The Deepwater Horizon spill in the Gulf of Mexico may collide with an area already bedeviled by environmental catastrophe, the infamous Dead Zone–an area of essentially no life or oxygen. So what happens when an inexorable oil slick meets and an undead patch of water?

The Gulf’s Dead Zone is about 6,000 to 7,000 square miles, one of the biggest in the world, Microbial Life Educational Resources of Carleton College says. It’s caused by fertilizer run-off in the Mississippi overfeeding algae. Phytoplankton gobble up the algae–and all the oxygen. Scientists call the areas hypoxia–or low oxygen. They can’t support life.

The oil spill so far is smaller, about 1,800 square miles.
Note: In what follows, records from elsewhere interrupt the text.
-- ==== Sys2Proof/Machine/Ops.lean ====
section
/-! DEFINITION. The named operations over the state that every meaning is written with: granule arithmetic, the
records and their updates, handles, roles, notices, freeing and tainting. -/

namespace Sys2Proof.Machine

/-! ### Granules and ranges (1.2) -/

/-- Bytes per granule (Table 1-2). -/
def GranuleSize.bytes : GranuleSize → Nat
  | .b256 => 256
  | .k1 => 1024
  | .k4 => 4096
  | .k16 => 16384

/-- The address just past the extent of a pool (R4). -/
def Pool.top (p : Pool) : Nat := p.base.toNat + p.size * p.granule.bytes

/-- The address lies in the extent of the pool (R4). -/
def Pool.contains (p : Pool) (a : Word) : Bool := p.base.toNat ≤ a.toNat && a.toNat < p.top

/-- The granule an address of the extent lies in (R4). -/
def Pool.granuleOf (p : Pool) (a : Word) : Nat := (a.toNat - p.base.toNat) / p.granule.bytes

/-- The spans `[b, t)` and `[b', t')` share a byte: each begins before the other ends (R12). -/
def spansMeet (b t b' t' : Nat) : Bool := b < t' && b' < t

/-- Two ranges overlap: the same pool and at least one granule in common (R5). -/
def Range.overlaps (r q : Range) : Bool :=
  r.pool = q.pool && max r.first q.first < min (r.first + r.count) (q.first + q.count)

/-- The range includes that granule of that pool (R24). -/
def Range.covers (r : Range) (p : PoolIx) (g : Nat) : Bool :=
  r.pool = p && r.first ≤ g && g < r.first + r.count

/-- The byte address of the first word of a range of the pool (R5). -/
def Pool.spanStart (p : Pool) (r : Range) : Nat := p.base.toNat + r.first * p.granule.bytes

/-- The byte address just past the last word of a range of the pool (R5). -/
def Pool.spanEnd (p : Pool) (r : Range) : Nat := p.base.toNat + (r.first + r.count) * p.granule.bytes

/-- The 32-bit words of a range of the pool (R5). -/
def Pool.spanWords (p : Pool) (r : Range) : Nat := r.count * p.granule.bytes / 4

/-! ### The numbers of the records, in rising order -/

/-- All lease slots, 0 to 31. -/
def allSlots : List SlotIx := List.finRange 32

/-- All masters, 0 to 7. -/
def allMasters : List Mid := List.finRange 8

/-- All pools, 0 to 3. -/
def allPools : List PoolIx := List.finRange 4

/-! ### Reading and replacing one record -/

namespace State

/-- The record of pool `p`. -/
def pool (s : State) (p : PoolIx) : Pool := s.pools[p]

/-- The record of slot `k`. -/
def slot (s : State) (k : SlotIx) : Slot := s.slots[k]

/-- The lease of slot `k`; `none` is FREE. -/
def lease (s : State) (k : SlotIx) : Option Lease := (s.slot k).lease

/-- The record of master `m`. -/
def master (s : State) (m : Mid) : Master := s.masters[m]

/-- The window slot of master `m`. -/
def win (s : State) (m : Mid) : WindowSlot := s.window[m]

def setPool (s : State) (p : PoolIx) (x : Pool) : State := { s with pools := s.pools.set p x }
def setSlot (s : State) (k : SlotIx) (x : Slot) : State := { s with slots := s.slots.set k x }
def setMaster (s : State) (m : Mid) (x : Master) : State := { s with masters := s.masters.set m x }
def setWin (s : State) (m : Mid) (x : WindowSlot) : State := { s with window := s.window.set m x }
def setQueue (s : State) (q : List ClaimEntry) : State := { s with queue := q }
def setTime (s : State) (t : TimeBase) : State := { s with time := t }
def setTicks (s : State) (t : Ticks) : State := { s with ticks := t }
def setScrub (s : State) (e : ScrubEngine) : State := { s with scrub := e }
def setBus (s : State) (b : BusResponse) : State := { s with bus := b }
def setHeld (s : State) (q : List Transaction) : State := { s with held := q }
def setPending (s : State) (q : List Instr) : State := { s with pending := q }

/-- Give slot `k` this lease, keeping its generation. -/
def setLease (s : State) (k : SlotIx) (l : Lease) : State := s.setSlot k { s.slot k with lease := some l }

/-- Change every lease slot by `f`. -/
def mapSlots (s : State) (f : Slot → Slot) : State :=
  { s with slots := Vector.ofFn fun k : Fin 32 => f s.slots[k] }

/-- Change every master record by `f`, which also sees whose it is. -/
def mapMasters (s : State) (f : Mid → Master → Master) : State :=
  { s with masters := Vector.ofFn fun m : Fin 8 => f m s.masters[m] }

/-- Change every window slot by `f`. -/
def mapWins (s : State) (f : WindowSlot → WindowSlot) : State :=
  { s with window := Vector.ofFn fun m : Fin 8 => f s.window[m] }

/-! ### Masters -/

/-- `m` is ATTACHED. -/
def attached (s : State) (m : Mid) : Bool := (s.master m).state = .attached

/-- `m` is FENCED. -/
def fenced (s : State) (m : Mid) : Bool := (s.master m).state = .fenced

/-- `m` is the supervisor: its supervisor flag is set (R125). -/
def isSupervisor (s : State) (m : Mid) : Bool := m = s.supmid

/-- Raise the held count of `m` by one (R128). -/
def raiseHeld (s : State) (m : Mid) : State :=
  s.setMaster m { s.master m with held := (s.master m).held + 1 }

/-- Lower the held count of `m` by one (R128). -/
def lowerHeld (s : State) (m : Mid) : State :=
  s.setMaster m { s.master m with held := (s.master m).held - 1 }

/-- Raise the waiting count of `m` by one (R128). -/
def raiseWaiting (s : State) (m : Mid) : State :=
  s.setMaster m { s.master m with waiting := (s.master m).waiting + 1 }

/-- Lower the waiting count of `m` by one (R128). -/
def lowerWaiting (s : State) (m : Mid) : State :=
  s.setMaster m { s.master m with waiting := (s.master m).waiting - 1 }

end State

/-! ### Handles (2.3) -/

/-- The handle of slot `k` at generation `gen` (Table 2-4). -/
def handleOf (gen : BitVec 8) (k : SlotIx) : Handle := gen ++ (0#3 ++ BitVec.ofNat 5 k.val)

/-- The slot number in a handle. -/
def Handle.slot (h : Handle) : SlotIx := Fin.ofNat 32 (h.extractLsb' 0 5).toNat

/-- The generation in a handle. -/
def Handle.gen (h : Handle) : BitVec 8 := h.extractLsb' 8 8

/-- Bits 7:5 of a handle. -/
def Handle.middle (h : Handle) : BitVec 3 := h.extractLsb' 5 3

namespace State

/-- The handle of slot `k` as it stands. -/
def handle (s : State) (k : SlotIx) : Handle := handleOf (s.slot k).gen k

/-- The handle check of R22: the slot and the lease a handle names, or `none` for STALE. -/
def lookup (s : State) (h : Handle) : Option (SlotIx × Lease) :=
  if Handle.middle h = 0 ∧ Handle.gen h = (s.slot (Handle.slot h)).gen then
    (s.lease (Handle.slot h)).map fun l => (Handle.slot h, l)
  else none

end State

/-! ### Owner, current user and roles (2.5) -/

/-- The five slot states (R17). -/
inductive SlotState where
  | free
  | held
  | grace
  | tainted
  | scrub
  deriving DecidableEq, Repr

/-- Roles of a master in a lease (Table 2-5). -/
inductive Role where
  | ownerUser
  | ownerLent
  | lastDelegate
  | delegateLentOn
  | formerOwner
  | sharer
  | outsider
  deriving DecidableEq, Repr

namespace Hold

/-- The state of a slot held so. -/
def state : Hold → SlotState
  | .held .. => .held
  | .grace .. => .grace
  | .tainted .. => .tainted
  | .scrub .. => .scrub
  | .shared _ => .held

/-- The mode of the lease. -/
def mode : Hold → Mode
  | .shared _ => .shared
  | _ => .exclusive

/-- EXCLUSIVE in HELD or GRACE. -/
def live : Hold → Bool
  | .held .. => true
  | .grace .. => true
  | _ => false

/-- TAINTED or SCRUB. -/
def closed : Hold → Bool
  | .tainted .. => true
  | .scrub .. => true
  | _ => false

/-- The owner of a lease held in its own right: EXCLUSIVE in HELD or GRACE (R27). -/
def owner? : Hold → Option Mid
  | .held o .. => some o
  | .grace o .. => some o
  | _ => none

/-- The delegation chain; empty where there is none. -/
def chain : Hold → List Mid
  | .held _ _ _ c => c
  | .grace _ _ _ c _ => c
  | _ => []

/-- Replace the delegation chain of a lease in HELD or GRACE. -/
def withChain (h : Hold) (c : List Mid) : Hold :=
  match h with
  | .held o t n _ => .held o t n c
  | .grace o t n _ g => .grace o t n c g
  | h => h

/-- The sharer list; empty where there is none. -/
def sharers : Hold → List Sharer
  | .shared l => l
  | _ => []

/-- The master whose accesses an EXCLUSIVE lease in HELD or GRACE passes: its youngest frame, or the owner (R28). -/
def currentUser? (h : Hold) : Option Mid :=
  match h.owner? with
  | none => none
  | some o => some (h.chain.getLast?.getD o)

/-- `m` has an entry on the sharer list. -/
def shares (h : Hold) (m : Mid) : Bool := h.sharers.any fun e => e.master = m

/-- The role of `m` (R29). -/
def role (h : Hold) (m : Mid) : Role :=
  match h with
  | .held o _ _ c => exclusiveRole o c
  | .grace o _ _ c _ => exclusiveRole o c
  | .tainted o _ => if m = o then .formerOwner else .outsider
  | .scrub o _ => if m = o then .formerOwner else .outsider
  | .shared l => if l.any fun e => e.master = m then .sharer else .outsider
where
  /-- The first four rows of Table 2-5, and the last. -/
  exclusiveRole (o : Mid) (c : List Mid) : Role :=
    if m = o then (if c = [] then .ownerUser else .ownerLent)
    else if c.getLast? = some m then .lastDelegate
    else if m ∈ c then .delegateLentOn
    else .outsider

/-- `m` holds a role other than former owner (R45, R62). -/
def holdsRole (h : Hold) (m : Mid) : Bool := h.role m ≠ .outsider && h.role m ≠ .formerOwner

/-- The masters whose held count the lease stands in, once for each time it does (R128). -/
def holders : Hold → List Mid
  | .held o .. => [o]
  | .grace o .. => [o]
  | .shared l => l.map Sharer.master
  | _ => []

/-- The lease as TAINTED keeps it: the former owner and the owner tag, without chain, terms and grace (R20). A
lease that is not EXCLUSIVE in HELD or GRACE is left as it is. -/
def taint : Hold → Hold
  | .held o t _ _ => .tainted o t
  | .grace o t _ _ _ => .tainted o t
  | h => h

end Hold

/-- The state of a slot. -/
def Slot.state (x : Slot) : SlotState :=
  match x.lease with
  | none => .free
  | some l => l.hold.state

/-- The mode of the lease in a slot; a FREE slot reports zero, which is the code of SHARED (R15). -/
def Slot.mode (x : Slot) : Mode :=
  match x.lease with
  | none => .shared
  | some l => l.hold.mode

namespace State

/-! ### Notices (2.7) -/

/-- Raise a notice of that kind for `m` in the set of slot `k`, replacing the one it holds for `m`; for a master
that is not ATTACHED none is raised (R33). -/
def notify (s : State) (k : SlotIx) (n : NoticeKind) (m : Mid) : State :=
  if s.attached m then
    match s.lease k with
    | none => s
    | some l => s.setLease k { l with notices := l.notices.set m (some n) }
  else s

/-- Raise a notice of that kind for each of these masters. -/
def notifyAll (s : State) (k : SlotIx) (n : NoticeKind) (ms : List Mid) : State :=
  ms.foldl (fun s m => s.notify k n m) s

/-- Remove `m`'s entry from the set of slot `k`. -/
def dropNotice (s : State) (k : SlotIx) (m : Mid) : State :=
  match s.lease k with
  | none => s
  | some l => s.setLease k { l with notices := l.notices.set m none }

/-- A slot without `m`'s entry in its set. -/
def slotWithoutNotice (m : Mid) (x : Slot) : Slot :=
  { x with lease := x.lease.map fun l => { l with notices := l.notices.set m none } }

/-- Remove `m`'s entry from the set of every slot and clear its orphan notice (R131, R137). -/
def dropAllNotices (s : State) (m : Mid) : State :=
  let s := s.mapSlots (slotWithoutNotice m)
  s.setMaster m { s.master m with orphan := none }

/-- Move every entry of a notice set to its master's orphan field with the handle `h` (R34). -/
def moveToOrphans (s : State) (h : Handle) (ns : NoticeSet) : State :=
  s.mapMasters fun m x =>
    match ns[m] with
    | none => x
    | some n => { x with orphan := some { handle := h, kind := n } }

/-! ### Entering FREE and TAINTED (2.2) -/

/-- Slot `k` enters FREE (R19): its notices move to the orphan fields under the handle it had, everything but the
generation becomes absent, and the held count of whoever still holds it is lowered. The grant pass, where one
follows, is the event's. -/
def freeSlot (s : State) (k : SlotIx) : State :=
  match s.lease k with
  | none => s
  | some l =>
    let s := s.moveToOrphans (s.handle k) l.notices
    let s := s.setSlot k { s.slot k with lease := none }
    l.hold.holders.foldl lowerHeld s

/-- The EXCLUSIVE lease of slot `k` enters TAINTED from HELD or GRACE (R20). The notices are the event's. -/
def taintSlot (s : State) (k : SlotIx) : State :=
  match s.lease k with
  | none => s
  | some l =>
    match l.hold.owner? with
    | none => s
    | some o => (s.setLease k { l with hold := l.hold.taint }).lowerHeld o

/-- End the membership of `m` in the SHARED lease of slot `k`: its entry leaves the list, its held count is lowered,
and a list left empty frees the slot (R30, R31). -/
def endMembership (s : State) (k : SlotIx) (m : Mid) : State :=
  match s.lease k with
  | none => s
  | some l =>
    if l.hold.shares m then
      let rest := l.hold.sharers.filter fun e => e.master ≠ m
      let s := (s.setLease k { l with hold := .shared rest }).lowerHeld m
      if rest = [] then s.freeSlot k else s
    else s

/-! ### Lookups over the lease table (2.4) -/

/-- The lowest-numbered slot whose lease satisfies `f`. -/
def findLease (s : State) (f : Lease → Bool) : Option SlotIx :=
  allSlots.find? fun k => (s.lease k).any f

/-- The number of leases that satisfy `f`. -/
def countLeases (s : State) (f : Lease → Bool) : Nat :=
  allSlots.countP fun k => (s.lease k).any f

/-- The lowest-numbered FREE slot (R18). -/
def findFree (s : State) : Option SlotIx := allSlots.find? fun k => s.lease k = none

/-! ### Taking bus transactions -/

/-- The scrub engine holds the bus: a run is in progress, and no master's transaction is on the bus (R156). -/
def busHeld (s : State) : Bool := s.scrub.run.isSome

/-- A transaction that a master wants while the scrub engine holds the bus waits behind those that wait already
(R156, R162). -/
def hold (s : State) (x : Transaction) : State := s.setHeld (s.held ++ [x])

end State

end Sys2Proof.Machine
end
So far.

Right now the dead zone is west of the Mississippi and the oil spill is east of it. The dead zone is mainly at the bottom, which is littered with phytoplankton carcasses. The oil is on top.

But Nancy N. Rabalais, Ph.D., executive director of Louisiana Universities Marine Consortium thinks they’re likely to meet.

“If the winds continue from the southeast as is common this time of year, then the surface manifestation may move to the west of the Mississippi River delta and become a surface feature of the Louisiana area of hypoxia,” says

Some seem to have fantasized that the oil burn off will end up cleaning up the dead zone. Not so, says Rabalais. “The burn would reduce the more volatile and toxic components,” [in the oil] she says, but not burn off the algae.